Let $X$ be a Kan complex. Recall that the fundamental groupoid $\pi _{\leq 1}(X)$ is a category whose objects are the vertices of $X$, and whose morphisms are given by homotopy classes of paths (Definition 1.4.6.12). We now consider a higher-dimensional version of this construction.

Definition 3.5.6.1. Let $X$ be a Kan complex and let $n \geq 0$ be an integer. We say that a morphism of Kan complexes $f: X \rightarrow Y$ exhibits $Y$ as a fundamental $n$-groupoid of $X$ if the following conditions are satisfied:

$(a)$

The simplicial set $Y$ is an $n$-groupoid (Definition 3.5.5.1).

$(b)$

The morphism $f$ is bijective on $m$-simplices for $m < n$.

$(c)$

The morphism $f$ is surjective on $n$-simplices.

$(d)$

If $\sigma$ and $\sigma '$ are $n$-simplices of $X$ satisfying $f(\sigma ) = f(\sigma ')$, then $\sigma$ and $\sigma '$ are homotopic relative to $\operatorname{\partial \Delta }^{n}$ (see Definition 3.2.1.3).

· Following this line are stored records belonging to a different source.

/-- `init_heap` writes every entry up to HSIZE, whatever HEAP held (42_tree.md R213). -/
theorem plantLeaves_agree (tie : Bool) (freq : Table Word 256) (nodes : Table Node 511) (slot slot' : Table NodeIdx 256) :
    (plantLeaves tie freq nodes slot).Agree (plantLeaves tie freq nodes slot') where
  nodes := rfl
  nnodes := rfl
  heap := by
    have hL := length_leavesOf_le freq
    refine Heap.Agree.build tie _ ⟨rfl, fun i hi => ?_⟩
    have hi : i < (leavesOf freq).length := hi
    simp only [Heap.at]
    rw [Table.read_writeFrom _ _ _ _ _ (by simpa using hL), Table.read_writeFrom _ _ _ _ _ (by simpa using hL),
      if_pos (by simpa using hi), if_pos (by simpa using hi)]

/-- The tree of a frequency table does not depend on what HEAP held. -/
theorem buildTree_ignores_heap {tie : Bool} {freq : Table Word 256} {nodes : Table Node 511} {slot : Table NodeIdx 256} {root : NodeIdx}
    {t : TreeWork} (h : buildTree tie freq nodes slot = .ok (root, t)) (slot' : Table NodeIdx 256) :
    ∃ u, buildTree tie freq nodes slot' = .ok (root, u) ∧ t.Agree u := by
  have a := plantLeaves_agree tie freq nodes slot slot'
  unfold buildTree at h ⊢
  dsimp only at h ⊢
  split at h
  · cases h
  · rename_i v hv
    obtain ⟨v', hv', a'⟩ := a.mergeLoop hv
    split at h
    · cases h
    · rename_i m h₁ he
      obtain ⟨rfl, rfl⟩ := Prod.mk.inj (Except.ok.inj h)
      obtain ⟨k₁, hk, ah⟩ := a'.heap.extractMin he
      rw [a.heap.size, hv']
      simp only [a'.nodes, hk]
      exact ⟨_, rfl, ⟨rfl, a'.nnodes, ah⟩⟩

/-- What `buildCodes` writes comes from the tie mode, the frequencies and the tables as they stood, and not from HEAP. -/
theorem buildCodes_ignores_heap {s s' u u' : State} (htie : s.tieUsed = s'.tieUsed) (hfreq : s.freq = s'.freq) (hnode : s.node = s'.node)
    (hlen : s.codeLen = s'.codeLen) (hval : s.codeVal = s'.codeVal) (h : s.buildCodes = .ok u) (h' : s'.buildCodes = .ok u') :
    u.node = u'.node ∧ u.nnodes = u'.nnodes ∧ u.root = u'.root ∧ u.codeLen = u'.codeLen ∧ u.codeVal = u'.codeVal ∧
    u.maxLen = u'.maxLen ∧ u.expBits = u'.expBits ∧ u.tieUsed = u'.tieUsed := by
  unfold State.buildCodes at h h'
  rw [← htie, ← hfreq, ← hnode, ← hlen, ← hval] at h'
  split at h
  · cases h
  · rename_i root t ht
    obtain ⟨w, hw, a⟩ := buildTree_ignores_heap ht s'.heap.slot
    simp only [hw, a.nodes, a.nnodes] at h'
    split at h
    · cases h
    · rename_i c hc
      simp only [hc] at h'
      obtain rfl := Except.ok.inj h
      obtain rfl := Except.ok.inj h'
      exact ⟨rfl, rfl, rfl, rfl, rfl, rfl, rfl, rfl⟩

/-- Settles O32: BUILD starts from the same empty tables in both states, and does not read what HEAP held. -/
theorem buildDependsOnFrequenciesAndTieAlone : Obligations.BuildDependsOnFrequenciesAndTieAlone := by
  intro s s' t t' hs hs' hfreq htie h h'
  obtain ⟨u, hu, -, rfl⟩ := buildCodes_of_exec_build hs h
  obtain ⟨u', hu', -, rfl⟩ := buildCodes_of_exec_build hs' h'
  obtain ⟨⟨-, -, hc⟩, -, -, -, hcol⟩ := hs
  obtain ⟨⟨-, -, hc'⟩, -, -, -, hcol'⟩ := hs'
  obtain ⟨hnode, -, -, hlen, hval, -⟩ := hcol hc
  obtain ⟨hnode', -, -, hlen', hval', -⟩ := hcol' hc'
  have hsame := buildCodes_ignores_heap (s := s.building) (s' := s'.building) htie hfreq (hnode.trans hnode'.symm)
    (hlen.trans hlen'.symm) (hval.trans hval'.symm) hu hu'
  exact hsame

end Sys2Proof.Machine

namespace Sys2Proof.Machine

/-! ### The tree BUILD leaves (42_tree.md R212, R214, R216, R217) -/

/-- BUILD writes neither the counters nor the frequencies (42_tree.md R210). -/
theorem counters_of_buildCodes {s u : State} (hu : s.building.buildCodes = .ok u) :
    u.nsym = s.nsym ∧ u.totalLen = s.totalLen ∧ u.freqAt = s.freqAt := by
  rw [State.buildCodes_frame hu]
  exact ⟨rfl, rfl, rfl⟩

/-- Settles O24: BUILD leaves the tables of READY, and the counters as they were. -/
theorem leavesStandInSymbolOrder : Obligations.LeavesStandInSymbolOrder := by
  intro s t hs h
  obtain ⟨u, hu, ⟨-, -, hleaves, -⟩, rfl⟩ := buildCodes_of_exec_build hs h
  obtain ⟨hnsym, -, hfreq⟩ := counters_of_buildCodes hu
  rwa [LeavesInOrder, hnsym, hfreq] at hleaves

/-- Settles O25: BUILD leaves the tables of READY, and NSYM as it was. -/
theorem internalNodesFormATree : Obligations.InternalNodesFormATree := by
  intro s t hs h
  obtain ⟨u, hu, ⟨-, -, -, htree, -⟩, rfl⟩ := buildCodes_of_exec_build hs h
  obtain ⟨hnsym, -, -⟩ := counters_of_buildCodes hu
  rwa [InternalNodesOverLeaves, hnsym] at htree
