-- ==== Sys2Proof/Syntax.lean ====
section
/-! DEFINITION. The commands and events the block takes, one constructor of `Instr` per row of the opcode table, and the
types of their operands. A number the spec bounds is a `Fin`, a fixed set of names an inductive type; what the device
reads from outside itself (host memory, a medium, a neighbour) is an operand: the outside world's answer. -/
namespace Sys2Proof

/-! ## Units and numbers (R13, R299, R373) -/

abbrev LinePort := Fin 96
abbrev RfPort := Fin 32
abbrev RfcLink := Fin 16
abbrev Lane := Fin 104
abbrev Session := Fin 16
abbrev QueueId := Fin 16384
abbrev RingId := Fin 256
abbrev CardPort := Fin 8
abbrev Member := Fin 32
abbrev EntryId := Fin 2048
abbrev RouteId := Fin 65536
abbrev EndpointId := Fin 131072
abbrev LinkId := Fin 16384
abbrev DlqId := Fin 16
abbrev OpTag := Fin 8192
abbrev TxnSlot := Fin 512
abbrev EventPin := Fin 16
abbrev PhysBank := Fin 68
abbrev LedgerBlock := Fin 512
abbrev LogIndex := Fin 256
/-- Domains 0 to 42, the ones that can be switched (R75), and 63, the unswitched core (R72). -/
abbrev Domain := Fin 64
/-- Lane groups: 0 east, 1 west, 2 to 5 peer ports 0 to 3 (R345). -/
abbrev Group := Fin 6
/-- The spared unit kinds 0x0 to 0x6 (R373). -/
abbrev SparedKind := Fin 7

/-- The four power-line bands, in their number order (R97). -/
inductive Band where
  | A | B | C | F
  deriving DecidableEq, Repr

/-- The number of a band (R97). -/
def Band.num : Band → Nat
  | .A => 0 | .B => 1 | .C => 2 | .F => 3

/-- The band of a number. -/
def Band.ofNum : Nat → Band
  | 0 => .A | 1 => .B | 2 => .C | _ => .F

/-- A command's word 0 but for its opcode (R303): session, sequence tag and the four flags. -/
structure Cmd where
  session : Session
  tag : BitVec 16
  quiet : Bool := false
  fence : Bool := false
  f17 : Bool := false
  f16 : Bool := false
  deriving DecidableEq, Repr

/-- Where a direct register write comes from (R34, R297): a command, or a BAR0 access of the host. -/
inductive Src where
  | cmd (c : Cmd)
  | bar0
  deriving DecidableEq, Repr

/-- The host memory's answer to a read the device issues (R320): the bytes, or no good answer. -/
inductive HostAnswer where
  | data (bytes : List Byte)
  | failed
  deriving DecidableEq, Repr

/-- How a host image read ended (R48). -/
inductive ReadFailure where
  | dmaError | windowViolation | linkLoss
  deriving DecidableEq, Repr

/-- Other sources of a full reset acting in the same core tick (R71). -/
structure ResetSources where
  pin : Bool := false
  watchdog : Bool := false
  directive : Bool := false
  command : Bool := false
  deriving DecidableEq, Repr

/-- A physical unit by kind and number (R373). -/
structure UnitRef where
  kind : Fin 11
  unit : Nat
  deriving DecidableEq, Repr

/-- A session, the notice ring or a DMA ring (R299). -/
inductive RingRef where
  | session (s : Session)
  | notice
  | dma (r : RingId)
  deriving DecidableEq, Repr

/-- What a memory read found (R276, R277): nothing, one bit or two bits in error. -/
inductive Upset where
  | none | single | double
  deriving DecidableEq, Repr

/-- A hardware producer (R285): the source block code of R311 and the unit's index. -/
structure HwUnit where
  block : Fin 15
  index : Nat
  deriving DecidableEq, Repr

/-- A launch-queue entry as eight words (R96). -/
abbrev EntryWords := List Word

/-- A key slot: a drawer or an endpoint key (R252). -/
inductive KeySlot where
  | drawer (d : Fin 4096)
  | endpoint (e : EndpointId)
  deriving DecidableEq, Repr

/-- The slot's 18-bit name (R252). -/
def KeySlot.name : KeySlot → Nat
  | .drawer d => 2 ^ 17 + d.val
  | .endpoint e => e.val

/-- A front-end's answer on a control link (R136, R138): 0xAC with its RDATA, 0x5A, or no response. -/
inductive RfcResponse where
  | accept (rdata : Word)
  | nak | none
  deriving DecidableEq, Repr

/-- A character of an RF sample link (R129): 8b/10b, bit 8 says a control character K. -/
abbrev LinkChar := BitVec 9

/-- One LINE cycle of a line port's modulator (R115, R120): the level, -2 to 2 as 0 to 4, and whether the overload detector
fired. -/
structure ModSample where
  level : Fin 5
  overload : Bool := false
  deriving DecidableEq, Repr

/-- What a power-line receiver decoded (R156, R158, R164): the PSDU, none where a Reed-Solomon block was uncorrectable, bytes
corrected, the output samples tagged OVL as indices from the frame's first prefix sample, and each active carrier's SNR in
0.25 dB (none for a carrier without an estimate). -/
structure PlcRx where
  psdu : Option (List Byte)
  rsCorr : Nat := 0
  overloads : List Nat := []
  snr : List Int := []
  deriving DecidableEq, Repr

/-- A completed search transform (R175, R182): the DT in ns at which it completed, and the mean power per active carrier, or the
level on carriers 84 to 86, as a number of -0.5 dB steps in dBFS. -/
structure Spectrum where
  at_ : Nat
  level : Nat
  deriving DecidableEq, Repr

/-- What the two windows of a line detection give (R156): the band, the metric, and the DT in ns at which the second ends. -/
structure DetWindows where
  band : Band
  metric : Nat
  end_ : Nat
  deriving DecidableEq, Repr

/-- A slot that a band channel has drawn (R176, R180): the round, the slot within the class's window, and the search transforms of the
last while, newest first. -/
structure SlotDraw where
  round : Nat
  draw : Nat
  spectra : List Spectrum
  deriving DecidableEq, Repr

/-- Band C's access (R182): the draw of its access time and the search transforms, newest first. -/
structure BandcDraw where
  draw : Fin 16
  spectra : List Spectrum
  deriving DecidableEq, Repr

/-- A chirp detection's measurements (R204, R207): peak to mean ratio and power in dBm. -/
structure DetLevel where
  ratio : Nat
  power : Int
  deriving DecidableEq, Repr

/-- A physical demodulator (R373). -/
abbrev DemodRef := Fin 2176

/-- Why a held chirp frame ends (R206): no chirp and no sync word, or too many INV samples in the symbol whose start is stamped `t`. -/
inductive ChirpLoss where
  | lost
  | invalid (t : Nat)
  deriving DecidableEq, Repr

/-- What a chirp demodulator decided and measured (R201, R213, R214): the values of the symbols of the further blocks, in order, SNR in
0.25 dB, CEER in percent, FOFS in Hz. -/
structure ChirpRx where
  values : List Nat
  snr : Int := 0
  ceer : Nat := 0
  fofs : Int := 0
  deriving DecidableEq, Repr

/-! ## The bench (chapters 13 and 14) -/

/-- The age of a transaction (R323): the DT of its opening in ns with its 16-bit fraction, and the opening member. -/
structure Age where
  time : Nat
  frac : Nat
  member : Nat
  deriving DecidableEq, Repr

/-- A bench-wide transaction's action as its member receives it (R337): the master's handle, the age, the index, the
action record and the staged item. -/
structure BenchAction where
  handle : Nat
  age : Age
  members : Nat
  index : Nat
  record : List Word
  item : List Word
  deriving DecidableEq, Repr

/-- A frame carried to the member that owns its next target, or handed back by a lender (R245, R364). -/
structure BenchFrame where
  medium : Nat
  port : Nat
  band : Nat := 0
  record : List Word
  body : List Byte
  /-- The stream of a leased demodulator the frame ends, if it comes from a lender. -/
  stream : Option Nat := none
  deriving DecidableEq, Repr

/-- One record of a TWIN message (R356). -/
inductive TwinRecord where
  | queueWrite (q : QueueId) (item : List Word)
  | queueRelease (q : QueueId) (words : Nat)
  | launchInsert (e : EntryId) (gen : Nat) (words : List Word)
  | launchRemoval (e : EntryId)
  | beacon (port : LinePort) (band : Band) (bsn : Word)
  | eventCounter (ep : EndpointId) (tx rx : Word)
  | duty (pair : RfPort) (band : Fin 8) (second used : Nat)
  deriving DecidableEq, Repr

/-- A LEASE message (R362, R364): a credit, the start of a stream (port, channel, SF − 5, BW, FE_STEP, G, stamp of sample 0),
its end by the owner with a status, and its end by the lender without a frame. -/
inductive LeaseMsg where
  | credit
  | start (stream port chan sf bw step gain time : Nat)
  | end_ (stream status : Nat)
  | failed (stream status : Nat)
  deriving DecidableEq, Repr

/-- What a message of the bench or the fabric carries (R353). -/
inductive BenchContent where
  | ack (tag status : Nat) (words : List Word)
  | launch (entry : List Word)
  | cancel (handle : Nat)
  | read (addr count : Nat)
  | write (addr : Nat) (data : List Word)
  | reset (graceful hostLoad : Bool)
  | action (a : BenchAction)
  | prepare (handle time : Nat)
  | vote (handle : Nat) (yes : Bool) (status index : Nat)
  | decision (handle : Nat) (commit : Bool)
  | outcome (handle status : Nat)
  | wound (slot wounder wounderMember : Nat)
  | frame (f : BenchFrame)
  | enqueue (ring q : Nat) (start : Bool) (words : List Word)
  | twin (records : List TwinRecord)
  | lease (m : LeaseMsg)
  | route (entries : List (Nat × Nat))
  | peerFrame (dst src : Nat) (f : BenchFrame)
  | peerHandover (dst src : Nat) (entry : EndpointId) (words : List Word)
  | peerAck (dst src tag status : Nat)
  deriving DecidableEq, Repr

/-- A received message (R353, R354): its header, its content, and under which key generations its GCM tag checks. -/
structure BenchMsg where
  kind : Nat
  src : Member
  dst : Member
  chan : Nat := 0
  /-- Cells it came in. -/
  cells : Nat := 1
  tag : OpTag
  retry : Bool := false
  hops : Nat := 0
  counter : Nat
  tagCur : Bool := true
  tagPrev : Bool := false
  content : BenchContent
  deriving DecidableEq, Repr

/-- A time cell as it arrives (R355): the sender's DT and fraction at its departure, hops, the sender's REFSTATE, and the
stamp of its arrival. -/
structure TimeCell where
  dt : Nat
  frac : Nat
  hops : Nat
  refState : Nat
  arrival : Nat
  deriving DecidableEq, Repr

/-- An echo cell with the stamp of the arrival of its frame (R355); a request also with the stamp of the departure of the frame
that carries its response, the transmitter's own. -/
inductive EchoCell where
  | request (sequence arrival departs : Nat)
  | response (sequence t2 t3 t4 : Nat)
  deriving DecidableEq, Repr

/-- What the neighbour's frame overhead reports (R349). -/
structure Neighbour where
  member : Nat
  master : Bool
  prefix_ : Nat
  nmemb : Nat
  lanes : Nat
  skew : Nat
  rdi : Bool
  linkmap : Word
  deriving DecidableEq, Repr

/-- Why a lane group cannot be UP any more (R348, R350, R351). -/
inductive LaneFail where
  | lock | frame | multiframe | skew | index | count
  deriving DecidableEq, Repr

/-- A HELLO cell (R367). -/
structure HelloCell where
  addr : Nat
  prefix_ : Nat
  port : Nat
  nmemb : Nat
  deriving DecidableEq, Repr

/-! ## The service tag (R385) -/

/-- The envelope of an ISO/IEC 15693 request: the Address and Select flags, the UID, AFI, and the inventory mask. -/
structure FieldCmd where
  twoSubcarriers : Bool := false
  addressed : Bool := false
  selectFlag : Bool := false
  uid : Nat := 0
  afi : Option Nat := none
  maskLen : Nat := 0
  mask : Nat := 0
  /-- Option flag: send the block security status. -/
  option : Bool := false
  /-- Information fields asked for by the extended system-information request. -/
  fields : Nat := 0
  /-- The field at the antenna is below 0.5 A/m (R421). -/
  weak : Bool := false
  deriving DecidableEq, Repr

Remark 3.5.6.2. Let $n$ be a nonnegative integer and let $f: X \rightarrow Y$ be a morphism of Kan complexes which exhibits $Y$ as a fundamental $n$-groupoid of $X$. Then $f$ is a Kan fibration (Corollary 3.5.5.14). In particular, since it is surjective on vertices, it is surjective on $m$-simplices for every integer $m$ (see Remark 3.1.2.8).

Example 3.5.6.3. Let $X$ be a Kan complex and let $\pi _{\leq 1}(X)$ denote the fundamental groupoid of $X$ (Definition 1.4.6.12). Then the nerve $\operatorname{N}_{\bullet }( \pi _{\leq 1}(X) )$ is a $1$-groupoid (Proposition 3.5.5.8). By construction, the tautological map $u: X \rightarrow \operatorname{N}_{\bullet }( \pi _{\leq 1}(X) )$ is bijective on vertices and surjective on edges. Moreover, two edges of $X$ have the same image in $\operatorname{N}_{\bullet }( \pi _{\leq 1}(X) )$ if and only if they are homotopic relative to $\operatorname{\partial \Delta }^{1}$ (see Corollary 1.4.3.7). It follows that $u$ exhibits $\operatorname{N}_{\bullet }(\pi _{\leq 1}(X))$ as a fundamental $1$-groupoid of $X$.

Example 3.5.6.4. Let $n$ be a nonnegative integer and let $X$ be an $n$-groupoid. Then the identity map $\operatorname{id}_{X}: X \rightarrow X$ exhibits $X$ as a fundamental $n$-groupoid of itself.

Fundamental $n$-groupoids can be characterized by a universal mapping property.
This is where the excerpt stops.